So, that is the update for the means of each of the Bernoulli variables.
Now, let's do the same for the priors on the components. In this case,
to get something sensible, we need to add a Lagrange multiplier i.e.
we need to maximise the following equation
$$
\begin{align}
\tilde{Q}(\theta, \theta^t)
&= \sum_n \sum_k q^t(z^{(n)} = k)
\left( \log \pi_k + \sum_d x_d^{(n)}\log \mu_{k, d}
+ (1-x_d^{(n)})\log (1-\mu_{k, d}) \right)
+ \lambda \left( \sum_k \pi_k - 1\right).
\end{align}
$$
Once we take the derivative with respect to \(\pi_{k'}\) and set it to
zero, we get
$$
\begin{align}
\frac{\partial \tilde{Q}(\theta, \theta^t)}{\partial\pi_{k'}}
&= \sum_n \sum_k q^t(z^{(n)} = k') \log \pi_{k'} + \lambda = 0.
\end{align}
$$
Taking the derivative with respect to \(\lambda\) and setting it to
zero, we get
$$
\sum_k \pi_k = 1,
$$
and once we put these two equations together, we get
$$
\pi_{k'} = \frac{1}{N} \sum_n q^t(z^{(n)} = k').
$$
In this case, we don't actually need to do any more work than is done
in calculating the means, because the term \(\sum_n q^t(z^{(n)} = k')\)

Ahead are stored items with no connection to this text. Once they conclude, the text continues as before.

-- ==== Sys2Proof/Machine/BeatEval.lean ====
section
/-! DEFINITION. The evaluation of one beat (01 R30 to R32; 04 R108 to R135; 05 R142 to R165; 06 R181, R182; 07 R194 to R218;
08 R226 to R236): slots in index order, since every edge goes to a higher slot (03 R81), values and nulls on edges, and the
effects that a commit applies together. -/

namespace Sys2Proof.Machine

/-- A value on a consumer edge (R108, R224): null, a token with its stale mark (R172), or a lane value. -/
inductive BVal where
  | null
  | tok (t : Token) (stale : Bool)
  | lane (v : LaneVal)
  deriving DecidableEq, Repr

/-- What a slot does at commit (R32). -/
inductive Eff where
  | pop (ch : Nat)
  | reg (r : Reg) (w : Word)
  | st (v : Nat)
  | tm (t : Nat) (mask : Bool)
  | srf (k : Nat) (e : Option Nat) (v : Option Bool)
  | srel (k : Nat)
  | send (q : Nat) (t : Token) (stale : Bool)
  | sink
  | req (chain mask : Nat) (r : Req)
  | fence (k : FenceKind) (sc : Scope)
  | tagDirty (entry : Nat)
  | tagFill (va entry slot : Nat)
  | tagClean (entry : Nat)
  | tagInval (n : Nat)
  | strm (s off : Nat)
  | pref (va : Nat)
  | mark (lit : Nat)
  | bkpt (n : Nat)
  | halt
  deriving DecidableEq, Repr

/-- A fault of a slot that abandons the beat (R144, R171, R178, R194, R227). -/
structure BFault where
  slot : Nat
  code : Nat
  det : Nat
  info : Nat
  src : Nat := 0
  deriving DecidableEq, Repr

/-- What a beat sees, all of it as at its start (R23, R169). `edge q` is the block format and length of port q's channel,
`conn` the ports that .port connects, `written` the SRF entries that the beat's own writes name, `me` the tile's ME, `stops` its streams
that a freeze has reached. -/
structure BeatEnv where
  el : Element
  bank : Nat
  trig : Nat
  ctag : BitVec 2
  xcls : Nat
  edge : List (Option (BlockFmt × Nat)) := []
  conn : List Bool := []
  written : List Nat := []
  me : Option Me := none
  stops : List Nat := []

/-- A beat in evaluation. -/
structure BeatAcc where
  vals : List ((Nat × PortName) × BVal) := []
  effs : List (Nat × Eff) := []
  rng : W32
  flags : Nat := 0
  faults : List BFault := []
  mx : List MxCtx

/-- What a slot gives: values for its two consumers. -/
abbrev SlotOut := BeatAcc × BVal × BVal

def BeatAcc.eff (a : BeatAcc) (slot : Nat) (e : Eff) : BeatAcc := { a with effs := a.effs ++ [(slot, e)] }

def BeatAcc.bad (a : BeatAcc) (slot code det info : Nat) : BeatAcc :=
  { a with faults := a.faults ++ [{ slot := slot, code := code, det := det, info := info }] }

/-- Raise the flags of a slot, by lane (R143, R144): its fsw bits, its poison, or a trap. -/
def BeatAcc.raise (a : BeatAcc) (env : BeatEnv) (slot : Nat) (fl : List Nat) : BeatAcc × Bool :=
  let a1 := { a with flags := orFlags a.flags (allFlags fl) }
  (match trapsBy env.xcls fl with
   | some (c, lane) => a1.bad slot 0x30 c lane
   | none => a1, poisonsBy env.xcls (allFlags fl))

/-- Operands of a slot: the tokens on its ports. -/
structure Operands where
  a : Option Token := none
  b : Option Token := none
  c : Option Token := none
  p : Option Token := none
  stale : Bool := false
  lane : Option LaneVal := none

def Operands.psn (o : Operands) : Bool :=
  anyPsn ([o.a, o.b, o.c, o.p].filterMap id) || (o.lane.map (·.psn)).getD false
def Operands.aw (o : Operands) : Word := (opnd o.a).word
def Operands.bw (o : Operands) : Word := (opnd o.b).word
def Operands.cw (o : Operands) : Word := (opnd o.c).word

/-- The operands standing on a slot's ports, or none where an edge into it carries a null (R31). -/
def operandsOf (vals : List ((Nat × PortName) × BVal)) (slot : Nat) : Option Operands :=
  let here := vals.filter fun v => v.1.1 == slot
  if here.any fun v => v.2 == .null then none
  else
    let tokAt (port : PortName) : Option (Token × Bool) := here.findSome? fun v =>
      if v.1.2 = port then (match v.2 with | .tok t s => some (t, s) | _ => none) else none
    some
      { a := (tokAt .a).map (·.1), b := (tokAt .b).map (·.1), c := (tokAt .c).map (·.1), p := (tokAt .p).map (·.1)
        stale := ((tokAt .a).map (·.2)).getD false
        lane := here.findSome? fun v => match v.2 with | .lane l => some l | _ => none }

/-! ### Results -/

def same (a : BeatAcc) (v : BVal) : SlotOut := (a, v, v)
def noOut (a : BeatAcc) : SlotOut := (a, .null, .null)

is used as the denominator in the calculation of the means of the
Bernoullis, so it can be stored. And that is it! We have the update
equations for a MoB.

It is worth looking at these equations more. Firstly, let us look at
\(\sum_n q^t(z^{(n)} = k') \). This basically is the *effective*
number of data points that component \(k'\) accounts for and it can
be useful to think of it as \(N_{k'}\). So, how can we interpret the
update of the prior, \(\pi_{k'}\)? Well, it basically says that it is
the effective proportion of data points that the component accounts for
of the total population of data points. This makes sense, right?
Likewise, the updates of the mean of component \(k'\) for dimension
\(d'\) is a weighted sum of the data points, where each is weighted by
how likely it was to have been generated by component \(k'\), divided
by that same number, \(N_{k'}\). In other words, if many data points
have a value of 1 for their \(d'th\) dimension, but none of these are
very likely to have been generated by component \(k'\), we can see that
\(\mu_{k', d'}\) would be close to zero. Also, note that the maximum
value it can take is one, which it gets if all the data points are
equal to one.

Last editted 28/04/2016